(Stored data)
+ + + + + + +

-- ==== Sys2Proof/Machine/ExcGeneral.lean ====
section
/-! DEFINITION. Recognising, taking and returning from an exception on the general profile
(spec/45_exception_ops_general.md rules R370 to R410; spec/60_exceptions.md rules R470, R471). -/

namespace Sys2Proof.Config

/-- FREE VALUE: `EXC_FSR` after the `RECOGNIZE` of an event for which no rule gives a fault status code: a function of
the event kind and of the word held before.  Log entry 30. -/
opaque unstatedFsr : BitVec 8 → BitVec 32 → BitVec 32

end Sys2Proof.Config

namespace Sys2Proof.Machine

/-! ## Events -/

/-- Event kinds of the general profile (R470). -/
inductive Event where
  | udef | svc | prefetchAbort | dataAbort | irq | fiq | bkpt | hvc | hypTrap | smc | virq | vfiq | sysregTrap | serror
  deriving DecidableEq, Repr, Inhabited

/-- The event kind of a number (R470). -/
def eventOf (k : BitVec 8) : Option Event :=
  match k.toNat with
  | 1 => some .udef | 2 => some .svc | 3 => some .prefetchAbort | 4 => some .dataAbort | 5 => some .irq
  | 6 => some .fiq | 7 => some .bkpt | 8 => some .hvc | 9 => some .hypTrap | 10 => some .smc | 11 => some .virq
  | 12 => some .vfiq | 13 => some .sysregTrap | 14 => some .serror
  | _ => none

/-- A general-profile kind the instance implements (R470). -/
def eventExists (s : State) : Event → Bool
  | .hvc | .hypTrap | .virq | .vfiq => s.has .el2
  | .smc => s.has .el3
  | _ => true

/-- The aborts: the events that carry a FaultRecord. -/
def isAbort : Event → Bool
  | .prefetchAbort | .dataAbort => true
  | _ => false

/-! ## Fault status codes -/

/-- R272: the code of a kind by level, without the domain; `none` for the kinds that are never folded. -/
def shortCode (f : FaultRec) : Option Word :=
  let by2 (l1 l2 : Word) : Option Word := some (if f.level = 1 then l1 else l2)
  match f.kind with
  | .alignment => some 0x001
  | .accessFlag => by2 0x003 0x006
  | .translation => by2 0x005 0x007
  | .domain => by2 0x009 0x00B
  | .permission => by2 0x00D 0x00F
  | .external => if f.eaWalk then by2 0x00C 0x00E else some 0x008
  | .syncParity => some 0x409
  | .asyncParity => some 0x408
  | .background => some 0x000
  | .addressSize => by2 0x005 0x007
  | .none | .secAmbiguous | .nscExec | .secViolation => none

/-- R272 `fsr_short(fr)`. -/
def fsrShort (f : FaultRec) : Option Word := (shortCode f).map fun c => c ||| BitVec.ofNat 32 (f.domain % 16 * 16)

/-- R322: the 6-bit code of a kind; `none` for the kinds without a long-format code. -/
def longCode (f : FaultRec) : Option Word :=
  let withLevel (c : Word) : Option Word := some (c ||| BitVec.ofNat 32 (f.level % 4))
  match f.kind with
  | .addressSize => withLevel 0x00
  | .translation => withLevel 0x04
  | .accessFlag => withLevel 0x08
  | .permission => withLevel 0x0C
  | .external => if f.eaWalk then withLevel 0x14 else some 0x10
  | .syncParity => some 0x18
  | .asyncParity => some 0x19
  | .alignment => some 0x21
  | .none | .domain | .background | .secAmbiguous | .nscExec | .secViolation => none
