/-! ## Vector fetch and activation -/

/-- R431: the security tag of a vector fetch; `none` if the attribution refuses it. -/
def vectorTag (s : State) (vec : Word) (ts : Bool) : Option Bool :=
  if !s.has .mSecurity then some ts
  else
    match secAttr s vec .load ts with
    | .error _ => none
    | .ok a => if a.ns then some false else if ts then some ts else none

/-- R431: the failure of a vector fetch. -/
def vectorFailed (s : State) : State := setHfsr s (vecttbl ||| forced)

/-- R431 `fetch_vector(n, ts)`: a failed fetch sets its status bits. -/
def fetchVector (s : State) (n : Nat) (ts : Bool) : Option Word × State :=
  let vec := s.msys.vtor.get ts + BitVec.ofNat 32 (4 * n)
  match vectorTag s vec ts with
  | none => (none, vectorFailed s)
  | some sec =>
    match s.bus.physRead (zext vec) 4 sec false with
    | (none, b) => (none, vectorFailed { s with bus := b })
    | (some v, b) => (some (lo32 v), { s with bus := b })

/-- `CONTROL[k].SPSEL <- v` (R164). -/
def withSpsel (s : State) (secure v : Bool) : State := setControl s secure (setBit (s.m.control.get secure) 1 v)

/-- R439 `activate(n, ts, lr, v)`. -/
def activate (s : State) (n : Nat) (ts : Bool) (lr v : Word) : State :=
  let s := setException s (BitVec.ofNat 9 n)
  let s := mSwitchSecurity s ts
  let s := withSpsel s ts false
  let s := clearExclusive s
  let s := withXpsr s (setBit (s.m.xpsr &&& ~~~ itBits) xtPos (bit v 0))
  let s := rset s 14 lr
  let s := rset s 15 (v &&& 0xFFFFFFFE)
  let s := if decide (n = 3) && bit s.exc.syndrome 0 then setHfsr s forced else s
  { s with exc := { s.exc with mDerived := false } }

/-- `dn | (ds << 9)` of R422. -/
def packDerived (n : Nat) (secure : Bool) : DWord := BitVec.ofNat 64 n ||| (flag64 secure <<< 9)

/-- R422, R452: a derived exception becomes the pending record, its frame already on the stack; it is no abort that was
presented, so `EXC_FR` is 0 (R37; log entry 33). -/
def pendDerived (s : State) (n : Nat) (secure : Bool) (lr : Word) : State :=
  let exc := { s.exc with
    mNumber := BitVec.ofNat 9 n, mSecure := secure, mDerived := true, mLr := lr, fr := 0, phase := .pending }
  ok { s with exc := exc } 0 (packDerived n secure ||| 0x400)

/-- R422, from the vector fetch on. -/
def takeVector (s : State) (n : Nat) (ts : Bool) (lr : Word) (d : Option Derived) : State :=
  match fetchVector s n ts with
  | (none, s) =>
    if n = 2 ∨ n = 3 then lockedOut { s with locked := true }
    else pendDerived s 3 (mTarget s 3 ts) lr
  | (some v, s) =>
    let s := withPhase (activate s n ts lr v) .active
    ok s (BitVec.ofNat 64 n)
      (match d with
       | some d => packDerived d.num d.secure
       | none => 0)

/-- R422 `TAKE_EXCEPTION` on the microcontroller profile. -/
def takeMicro (s : State) : State :=
  if s.exc.phase ≠ .pending then illegal s
  else
    let n := s.exc.mNumber.toNat
    let ts := s.exc.mSecure
    let chain := s.exc.mDerived
    let (d, s') := if chain then (none, s) else pushBasicFrame s
    match adjustLr s' (if chain then s.exc.mLr else initialLr s) ts chain d with
    | (.lockup, s) => lockedOut { s with locked := true }
    | (.done lr (some d), s) =>
      if 4 ≤ n then pendDerived s d.num d.secure lr else takeVector s n ts lr (some d)
    | (.done lr none, s) => takeVector s n ts lr none

/-! ## EXC_RETURN -/

/-- R452 `chain_fault(n, s, x)`. -/
def chainFault (s : State) (n : Nat) (secure : Bool) (x : Word) : State :=
  pendDerived { s with exc := { s.exc with syndrome := 0 } } n (mTarget s n secure) x

/-- R450: the sentinel was forged by a Non-secure handler. -/
def sentinelForged (s : State) (x : Word) : Bool :=
  s.has .mSecurity && !s.m.secure && (bit x esPos || !bit x dcrsPos)

/-- R450: `FAULTMASK` cleared on every return but the NMI's. -/
def clearFaultmask (s : State) (es negpriRemains : Bool) : State :=
  if s.m.exception = 2 then s
  else if s.has .mSecurity && (decide (s.m.exception = 3) || negpriRemains) then s
  else { s with m := { s.m with faultmask := s.m.faultmask.set es 0 } }

/-- R450: `ufault`. -/
def sentinelBad (s : State) (x : Word) (active rettobase : Bool) : Bool :=
  !active ||
  (if s.has .v8 then
     (!s.has .mSecurity && (bit x sPos || bit x esPos || !bit x dcrsPos)) || bit x 1
   else
     match field x 0 4 with
     | 0x1 => false
     | 0x9 | 0xD => !rettobase && !bit (s.msys.ccr.get s.m.secure) 0
     | _ => true)

/-- R453: the callee part of a frame at `sp`, and the stack pointer above it; a failure is chained. -/
def popCallee (s : State) (x : Word) (r : Regime) (sp : Word) : Except State Word × State :=
  match popWord s r sp with
  | (.error d, s) => (.error (chainFault s d.num d.secure x), s)
  | (.ok sig, s) =>
    if sig ≠ integritySignature then (.error (chainFault (setSfsr s invis) 7 true x), s)
    else
      match popRegs s r [(sp + 0x08, 4), (sp + 0x0C, 5), (sp + 0x10, 6), (sp + 0x14, 7), (sp + 0x18, 8), (sp + 0x1C, 9),
                         (sp + 0x20, 10), (sp + 0x24, 11)] with
      | (.failed d, s) => (.error (chainFault s d.num d.secure x), s)
      | (.done, s) => (.ok (sp + 0x28), s)

/-- R453, from the status word on: the frame is consumed; `p` is the slot it came from. -/
def finishReturn (s : State) (toHandler toSecure p : Bool) (sp xpsr : Word) : State :=
  let sp := sp + 0x20
  let sp := if bit xpsr spRealignPos then sp ||| 4 else sp
  let s := setStackOf s toSecure p sp
  let s := withXpsr s xpsr
  let s := setException s (xpsr.extractLsb' 0 9)
  if !s.has .v8 && (decide (s.m.exception ≠ 0) != toHandler) then
    let s := setCfsr s s.m.secure invpc
    let exc := { s.exc with mNumber := 6, mSecure := false, mDerived := false, fr := 0, phase := .pending }
    ok { s with exc := exc } 0 (6 ||| 0x400)
  else
    let s := withPhase (clearExclusive s) .none
    ok s (zext (rget s 15)) 0

/-- R453: the basic frame at `sp`.  Bit 0 of the program counter is discarded and `T` comes from the status word (R453, R455),
although R25 has that bit moved to `T` (DEDUCED, log entry 51). -/
def popBasic (s : State) (x : Word) (r : Regime) (toHandler toSecure p : Bool) (sp : Word) : State :=
  match popRegs s r [(sp, 0), (sp + 0x04, 1), (sp + 0x08, 2), (sp + 0x0C, 3), (sp + 0x10, 12), (sp + 0x14, 14),
                     (sp + 0x18, 15)] with
  | (.failed d, s) => chainFault s d.num d.secure x
  | (.done, s) =>
    match popWord s r (sp + 0x1C) with
    | (.error d, s) => chainFault s d.num d.secure x
    | (.ok xpsr, s) =>
      let s := rset s 15 (rget s 15 &&& 0xFFFFFFFE)
      if s.has .v8 && (decide (xpsr.extractLsb' 0 9 ≠ 0) != toHandler) then
        chainFault (setCfsr s s.m.secure invpc) 6 s.m.secure x
      else finishReturn s toHandler toSecure p sp xpsr

/-- R453: the protection-unit regime of the frame. -/
def unstackRegime (s : State) (toHandler toSecure negpriRemains : Bool) : Regime :=
  .m toSecure (toHandler || !controlNpriv s toSecure) (decide (s.m.faultmask.get toSecure = 1) || negpriRemains)

/-- R453 `unstack(x, to_handler, to_psp, to_secure, B)`. -/
def unstack (s : State) (x : Word) (toHandler toPsp toSecure negpriRemains : Bool) : State :=
  let p := !toHandler && toPsp
  let sp := stackOf s toSecure p
  let r := unstackRegime s toHandler toSecure negpriRemains
  if toSecure && (!bit x esPos || !bit x dcrsPos) then
    match popCallee s x r sp with
    | (.error t, _) => t
    | (.ok sp, s) => popBasic s x r toHandler toSecure p sp
  else popBasic s x r toHandler toSecure p sp

/-- R450 `EXC_RETURN` on the microcontroller profile. A sentinel with a bit of 63:32 set is refused, as R450 has it, where
R111 ignores those bits of a 32-bit quantity (DEDUCED, log entry 25). -/
def returnMicro (s : State) (a b : DWord) : State :=
  if s.exc.phase = .pending then illegal s
  else if decide (s.m.exception = 0) || decide (field a 24 8 ≠ 0xFF) || decide (hi32 a ≠ 0) then illegal s
  else
    let active := bit b 0
    let rettobase := bit b 1
    let negpriRemains := bit b 2
    let x := lo32 a
    let sfault := sentinelForged s x
    let x := if sfault then setBit x esPos false else x
    let es := s.has .mSecurity && bit x esPos
    let s := clearFaultmask s es negpriRemains
    let toHandler := !bit x modePos
    let toPsp := bit x spselPos
    let toSecure := s.has .mSecurity && bit x sPos
    let ufault := sentinelBad s x active rettobase
    let s := withSpsel s es (bit x spselPos)
    if sfault then chainFault (setSfsr s inver) 7 true x
    else if ufault then chainFault (setCfsr s s.m.secure invpc) 6 s.m.secure x
    else unstack (mSwitchSecurity s toSecure) x toHandler toPsp toSecure negpriRemains

end Sys2Proof.Machine
end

+ + + + + + +

=== About this task ===
Search the records for the string "unstackRegime" and return every line in which it occurs.

=== Result for this task ===
def unstackRegime (s : State) (toHandler toSecure negpriRemains : Bool) : Regime :=
  let r := unstackRegime s toHandler toSecure negpriRemains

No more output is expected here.